Portia was not maintained anymore. So we went ahead with WebScraper.io’s chrome extension, marked up webpages and built functional scrapers with it, and wrote a tool to convert those “Sitemaps” into real scraper code, in python that we could run in our cloud, for our customers. It worked for a few Scrapers, but our team was very hesitant to adopt it, as they had to generate the code first, and then there was a lot of parsing required to get it in a format that we needed. This solved the first problem, but we still had the second.
Another problem that came up was that the developer never really liked the code that we generated. Once you generate something, and if something changes in the website - you need to start from scratch again, all the custom stuff that we wrote for parsing was now gone. We couldn’t export what we wrote and put it back inside Web scraper Extension, edit the selector and paste it back.
We like the interface of Web scraper io, but it was limited in its data parsing capabilities at least for our use cases. So we went ahead and build a library to do it using some open source components from Web Scraper Extension and Parsel from Scrapy.
Sort of a Solution
We like YML, YML was always readable, like python code. And you can always export it to JSON. So our engineers came with this YML structure and a python library , where you name each element you need to extract, give it a selector, and a formatter, and the python library would read the HTML, and export the data after formatting it.
Then our front end developers built a Chrome Extension, that could create this YAML file for a web page, if you markup the data and selector. You can see how the data was going to look like right there in the browser as a JSON file, and test the Selector for multiple pages and see if all your selectors worked. You can export this from your browser as a YML file, put the file in your scrapers directory, read it and then just pass the HTML. We still haven’t added the formatter to the chrome extension yet. But you can build them in python and add them to the YML, at least for now.
What can you do with it
An Example
For example, it takes this YAML String
pokemon:
css: li.product
multiple: true
type: Text
children:
name:
css: h2.woocommerce-loop-product__title
type: Text
price:
css: span.woocommerce-Price-amount
type: Text
image:
css: img.attachment-woocommerce_thumbnail
type: Attribute
attribute: src
url:
css: a.woocommerce-LoopProduct-link
type: Link
and the page source of this page and turns it into a Dict
from selectorlib import Extractor
import requests
r = requests.get('https://scrapeme.live/shop/')

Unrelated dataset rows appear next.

-- ==== Sys2Proof/Machine/AdminPorts.lean ====
section
/-!
DEFINITION. The admin commands on root ports and votes: SET_PORT in its forms, GET_PORT, GET_TOPOLOGY, SET_VOTE and CLEAR_VOTE
(R133, R178 to R182, R202, R245, R265).
-/
namespace Sys2Proof.Machine

/-- ACTION of SET_PORT. -/
def pAction (e : List Word) : Nat := bits (dw e 3) 0 4
/-- SET_OWNER. -/
def pSetOwner (e : List Word) : Bool := bit (dw e 3) 8
/-- NO_OWNER. -/
def pNoOwner (e : List Word) : Bool := bit (dw e 3) 9
/-- OWNER. -/
def pOwner (e : List Word) : BitVec 10 := BitVec.ofNat 10 (bits (dw e 3) 10 10)

/-- PARAM is in range for an action (R179): its reserved bits are 0. -/
def paramOk (act : Nat) (w : Word) : Bool :=
  match act with
  | 3 => bits w 1 31 == 0
  | 7 => bits w 1 3 == 0 && bits w 10 6 == 0 && decide (1 ≤ bits w 16 8) && decide (bits w 16 8 ≤ 127)
      && decide (1 ≤ bits w 24 8) && decide (bits w 24 8 ≤ 254)
  | 8 => decide (1 ≤ w.toNat) && decide (w.toNat ≤ 5)
  | _ => w == 0

/-- The fields of SET_PORT (R179, R180). -/
def setPortForm (e : List Word) : Bool :=
  bits (dw e 2) 15 17 == 0 && bits (dw e 3) 4 4 == 0 && bits (dw e 3) 20 12 == 0 && decide (pAction e ≤ 8)
    && !(pSetOwner e && pNoOwner e) && paramOk (pAction e) (dw e 4)

/-- The states in which an action is allowed (R178, R179, R202). -/
def actionOk (s : State) (p act : Nat) : Bool :=
  let st := portState s p
  (mode s != 0 || act == 0 || act == 1 || act == 2 || act == 7) &&
  match act with
  | 1 => st == 0
  | 3 => (st == 2 && prf s p PRT_STATE_TEST == 0) || st == 3 || st == 6
  | 4 => st == 3
  | 5 => st == 3
  | 6 => st == 4 || st == 6
  | 8 => st == 2
  | _ => true

/-- The action of SET_PORT (R177 to R179, R199, R202). -/
def portAct (s : State) (p act : Nat) (w : Word) : State :=
  match act with
  | 1 => powerOn s p
  | 2 => portOff s p none
  | 3 => if portState s p == 6 then setPort s p { portAt s p with resetWaits := some w } else startReset s p (bit w 0)
  | 4 => disablePort s p none
  | 5 => suspendPort s p
  | 6 => if portState s p == 4 then startResume s p false else s
  | 7 => wr s (adr (cluPage p) (pfld p PRT_LPM_L1_EN).off) w
  | 8 => emit (noteLink (pwf s p PRT_STATE_TEST 1) p) (.portTest p (bits w 0 3))
  | _ => s

/-- A new owner of a port (R180, R245). -/
def ownPort (s : State) (p : Nat) (o : Owner) : State :=
  match o with
  | .mgr => pwf (pwf s p PRT_STATE_OWNED 0) p PRT_STATE_OWNER 0
  | .inst i => pwf (pwf s p PRT_STATE_OWNED 1) p PRT_STATE_OWNER i.toNat

/-- The owner that SET_PORT leaves (R180). -/
def newOwner (s : State) (p : Nat) (e : List Word) : Owner :=
  if pSetOwner e then .inst (pOwner e) else if pNoOwner e then .mgr else portOwner s p

/-- SET_PORT on a port here (R178 to R180). -/
def setPortHere (s : State) (o : Owner) (e : List Word) (p : Nat) : State :=
  let n := newOwner s p e
  if !mayPort s o e p then bad s o e dNotOwner
  else if !actionOk s p (pAction e) then bad s o e dState
  else if n != portOwner s p && !(devsOn s p).isEmpty then bad s o e dState
  else good (portAct (ownPort s p n) p (pAction e) (dw e 4)) o e 0 0

/-- SET_PORT (R133, R178 to R180): the owner fields are the manager's. -/
def setPortCmd (s : State) (o : Owner) (e : List Word) : State :=
  adm s o e false 5 (fun s =>
    if !setPortForm e then bad s o e dField
    else if (pSetOwner e || pNoOwner e) && o != .mgr then bad s o e dAuthority
    else atPos s o e (gpPos (dw e 2)) (fun s => setPortHere s o e (gpPort (dw e 2))))

/-- SET_PORT with ACTION POWER_ON (R177, R179, R183). -/
def execSetPortPowerOn (o : Owner) (e : List Word) (s : State) : Host.Outcome State Fault Refusal :=
  .next (if pAction e == 1 then setPortCmd s o e else s)

/-- SET_PORT with ACTION POWER_OFF (R177, R179). -/
def execSetPortPowerOff (o : Owner) (e : List Word) (s : State) : Host.Outcome State Fault Refusal :=
  .next (if pAction e == 2 then setPortCmd s o e else s)

/-- SET_PORT with ACTION RESET (R177, R179, R184, R185, R202). -/
def execSetPortReset (o : Owner) (e : List Word) (s : State) : Host.Outcome State Fault Refusal :=
  .next (if pAction e == 3 then setPortCmd s o e else s)

/-- SET_PORT with ACTION DISABLE (R177, R179, R191). -/
def execSetPortDisable (o : Owner) (e : List Word) (s : State) : Host.Outcome State Fault Refusal :=
  .next (if pAction e == 4 then setPortCmd s o e else s)

/-- SET_PORT with ACTION SUSPEND (R177, R179, R199, R202). -/
def execSetPortSuspend (o : Owner) (e : List Word) (s : State) : Host.Outcome State Fault Refusal :=
  .next (if pAction e == 5 then setPortCmd s o e else s)

/-- SET_PORT with ACTION RESUME (R177, R179, R199, R202). -/
def execSetPortResume (o : Owner) (e : List Word) (s : State) : Host.Outcome State Fault Refusal :=
  .next (if pAction e == 6 then setPortCmd s o e else s)

/-- SET_PORT with ACTION SET_LPM (R179, R198, R200). -/
def execSetPortSetLpm (o : Owner) (e : List Word) (s : State) : Host.Outcome State Fault Refusal :=
  .next (if pAction e == 7 then setPortCmd s o e else s)

/-- SET_PORT with ACTION TEST (R179). -/
def execSetPortTest (o : Owner) (e : List Word) (s : State) : Host.Outcome State Fault Refusal :=
  .next (if pAction e == 8 then setPortCmd s o e else s)

/-- SET_PORT with SET_OWNER = 1 and ACTION NONE (R180, R245). -/
def execSetPortSetOwner (o : Owner) (e : List Word) (s : State) : Host.Outcome State Fault Refusal :=
  .next (if pSetOwner e && (pAction e == 0 || decide (8 < pAction e)) then setPortCmd s o e else s)

/-- SET_PORT with ACTION NONE or a reserved one and no SET_OWNER: NO_OWNER = 1 returns the port to the manager (R180, R245). -/
def execSetPortNoOwner (o : Owner) (e : List Word) (s : State) : Host.Outcome State Fault Refusal :=
  .next (if !pSetOwner e && (pAction e == 0 || decide (8 < pAction e)) then setPortCmd s o e else s)

/-- GET_PORT, opcode 0x31 (R181). -/
def execGetPort (o : Owner) (e : List Word) (s : State) : Host.Outcome State Fault Refusal :=
  .next (adm s o e false 3 (fun s =>
    let p := gpPort (dw e 2)
    if bits (dw e 2) 15 17 != 0 then bad s o e dField
    else atPos s o e (gpPos (dw e 2)) (fun s =>
      if !mayPort s o e p then bad s o e dNotOwner
      else good s o e (rd s (adr (cluPage p) (pfld p PRT_STATE_STATE).off)).toNat
        (prf s p PRT_STATE_OWNER + prf s p PRT_STATE_OWNED * 2 ^ 10 + (devsOn s p).length * 2 ^ 16))))

/-- The record of a device context (R182). -/
def topoRecord (s : State) (h : Nat) : List Word :=
  match devAt s h with
  | none => [0, 0, 0, 0]
  | some d =>
    let n := (s.ctx.eps.filter (fun p => p.2.dev == h)).length
    [BitVec.ofNat 32 (h + d.addr.toNat * 2 ^ 11 + d.speed * 2 ^ 18 + b2n d.gone * 2 ^ 21),
     BitVec.ofNat 32 (d.route.toNat + d.ttHub * 2 ^ 20), BitVec.ofNat 32 (d.ttPort + b2n d.multi * 2 ^ 7 + n * 2 ^ 8), 0]

/-- GET_TOPOLOGY, opcode 0x32 (R182). -/
def execGetTopology (o : Owner) (e : List Word) (s : State) : Host.Outcome State Fault Refusal :=
  .next (adm s o e false 6 (fun s =>
    let p := gpPort (dw e 2)
    let len := bits (dw e 5) 0 16
    if bits (dw e 2) 15 17 != 0 || bits (dw e 5) 16 16 != 0 || len % 16 != 0 then bad s o e dField
    else atPos s o e (gpPos (dw e 2)) (fun s =>
      if !mayPort s o e p then bad s o e dNotOwner
      else
        let hs := devsOn s p
        let take := hs.take (len / 16)
        let d := wordBytes (take.flatMap (topoRecord s))
        let s1 := if d.isEmpty then s else hostWrite s o (join64 (dw e 3) (dw e 4)) d
        good s1 o e (take.length + b2n (decide (take.length < hs.length)) * 2 ^ 16) 0)))

/-- The lowest software slot of a domain that is free (R265). -/
def freeSlot (d : Dom) : Option Nat := (List.range 32).find? (fun n => !bit d.alloc n)

/-- SET_VOTE on a domain here (R265). -/
def setVoteHere (s : State) (o : Owner) (e : List Word) (d slot : Nat) : State :=
  let x := domAt s d
  match (if slot == 63 then freeSlot x else some slot) with
  | none => bad s o e dNoResource
  | some n =>
    if bit x.alloc n then bad s o e dInUse
    else good (castSw (setDom s d { x with alloc := x.alloc ||| bitW n }) d (bitW n)) o e n 0

/-- SET_VOTE, opcode 0x40 (R265). -/
def execSetVote (o : Owner) (e : List Word) (s : State) : Host.Outcome State Fault Refusal :=
  .next (adm s o e true 4 (fun s =>
    let d := bits (dw e 2) 0 8
    let slot := bits (dw e 3) 0 6
    if bits (dw e 2) 14 18 != 0 || bits (dw e 3) 6 26 != 0 || !domOk d || (decide (31 < slot) && slot != 63) then bad s o e dField
    else atPos s o e (bits (dw e 2) 8 6) (fun s => setVoteHere s o e d slot)))

/-- CLEAR_VOTE, opcode 0x41 (R265). -/
def execClearVote (o : Owner) (e : List Word) (s : State) : Host.Outcome State Fault Refusal :=
  .next (adm s o e true 4 (fun s =>
    let d := bits (dw e 2) 0 8
    let slot := bits (dw e 3) 0 6
    if bits (dw e 2) 14 18 != 0 || bits (dw e 3) 6 26 != 0 || !domOk d || decide (31 < slot) then bad s o e dField
    else atPos s o e (bits (dw e 2) 8 6) (fun s =>
      if !bit (domAt s d).alloc slot then bad s o e dNotFound
      else
        let s1 := dropSw s d (bitW slot)
        good (setDom s1 d { domAt s1 d with alloc := (domAt s1 d).alloc &&& ~~~ bitW slot }) o e 0 0)))

end Sys2Proof.Machine
end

e = Extractor.from_yaml_string("""
pokemon:
css: li.product
multiple: true
type: Text
children:
name:
css: h2.woocommerce-loop-product__title
type: Text
price:
css: span.woocommerce-Price-amount
type: Text
image:
css: img.attachment-woocommerce_thumbnail
type: Attribute
attribute: src
url:
css: a.woocommerce-LoopProduct-link
type: Link
""")
e.extract(r.text)
And here is the data
[
{
'image': 'https://scrapeme.live/wp-content/uploads/2018/08/001-350x350.png',
'name': 'Bulbasaur',
'price': '63.00'
'url': 'https://scrapeme.live/shop/Bulbasaur/'
},
{ 'image': 'https://scrapeme.live/wp-content/uploads/2018/08/002-350x350.png',
'name': 'Ivysaur',
'price': '87.00',
'url': 'https://scrapeme.live/shop/Ivysaur/'
},
{
'image': 'https://scrapeme.live/wp-content/uploads/2018/08/003-350x350.png',
'name': 'Venusaur',
'price': '105.00',
'url': 'https://scrapeme.live/shop/Venusaur/'
}
]
You can either create this YML markup manually by specifying CSS or XPATH selectors, OR use the Selectorlib Chrome Extension
The Chrome Extension
You can use SelectorLib Chrome Extension to mark the data you need on webpages, and export in the YAML style supported by Selectorlib in Python.